本発明にかかる光学デバイスは、種々の装置に適用可能であるが、光源から射出する光を変調して基板表面などの被露光部を照射する露光ヘッドへ好適に適用可能である。さらに、当該露光ヘッドについても、種々の装置に適用することができ、例えばパターン又は画像描画装置に適用することができる。

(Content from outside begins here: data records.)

-- ==== Sys2Proof/Machine/PowerCmds.lean ====
section
/-! DEFINITION. The commands of power, transitions and sleep (18). -/

namespace Sys2Proof.Machine

/-- SLEEP_ENTRY (18 R485, R486). -/
def execSleepEntry (s : State) : Host.Outcome State Fault Refusal := .next s.sleepMark

/-- WAKE (01 R31). -/
def execWake (source : WakeSource) (s : State) : Host.Outcome State Fault Refusal := .next (s.wake source)

/-- DEEP_WAKE (17 R449, 18 R486). -/
def execDeepWake (s : State) : Host.Outcome State Fault Refusal := .next s.deepWake

/-- POWER_CONTROL_TICK (18 R477). -/
def execPowerControlTick (s : State) : Host.Outcome State Fault Refusal := .next s.controlTick

/-- FAST_CUT (18 R479). -/
def execFastCut (estimate : Nat) (s : State) : Host.Outcome State Fault Refusal := .next (s.fastCut estimate)

/-- FAST_CUT_HOLD_END (18 R479). -/
def execFastCutHoldEnd (s : State) : Host.Outcome State Fault Refusal := .next s.fastCutEnd

/-- CLOCK_STRETCH (18 R480). -/
def execClockStretch (die : Fin 4) (ns depth : Nat) (s : State) : Host.Outcome State Fault Refusal :=
  .next (s.stretch die.val ns depth)

/-- PWR_BRAKE (18 R481). -/
def execPwrBrake (s : State) : Host.Outcome State Fault Refusal := .next s.brake

/-- PWR_BRAKE_RELEASE (18 R481). -/
def execPwrBrakeRelease (s : State) : Host.Outcome State Fault Refusal := .next s.brakeOff

/-- VR_ALERT (18 R482). -/
def execVrAlert (s : State) : Host.Outcome State Fault Refusal := .next s.alert

/-- POWER_MODE_MARK (18 R484). -/
def execPowerModeMark (s : State) : Host.Outcome State Fault Refusal := .next s.modeMark

/-- READBACK_ROUND (18 R484). -/
def execReadbackRound (s : State) : Host.Outcome State Fault Refusal := .next s.readback

/-- AVS_TELEMETRY_READ (18 R474). -/
def execAvsTelemetryRead (rails : List RailReading) (s : State) : Host.Outcome State Fault Refusal :=
  .next (State.readRails 0 s (rails.take 11))

end Sys2Proof.Machine
end

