-- ==== Sys2Proof/Machine/Core.lean ====
section
/-! DEFINITION. The node as the host's machine. -/

def Sys2Proof.core : Host.Core :=
  { State := Sys2Proof.Machine.State,
    Fault := Sys2Proof.Machine.Fault,
    Refusal := Sys2Proof.Machine.Refusal,
    step := Sys2Proof.Machine.step,
    reset := Sys2Proof.Machine.State.reset }
end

当該露光ヘッドをパターン描画装置に適用する場合について説明する。この適用によって高精度なパターン描画が可能となる。以下、図1から図6までを用いて、本願の第1実施形態において製造する光学デバイスおよびその用途について説明する。
<第1実施形態>
<1−1.光学デバイスの用途>
図1は、本願の光学デバイスを用いた光学ヘッドを組み込んだパターン描画装置100を示す図である。パターン描画装置100は、感光材料が表面に付与された半導体基板やガラス基板等の基板Wの表面に光を照射してパターンを描画する装置である。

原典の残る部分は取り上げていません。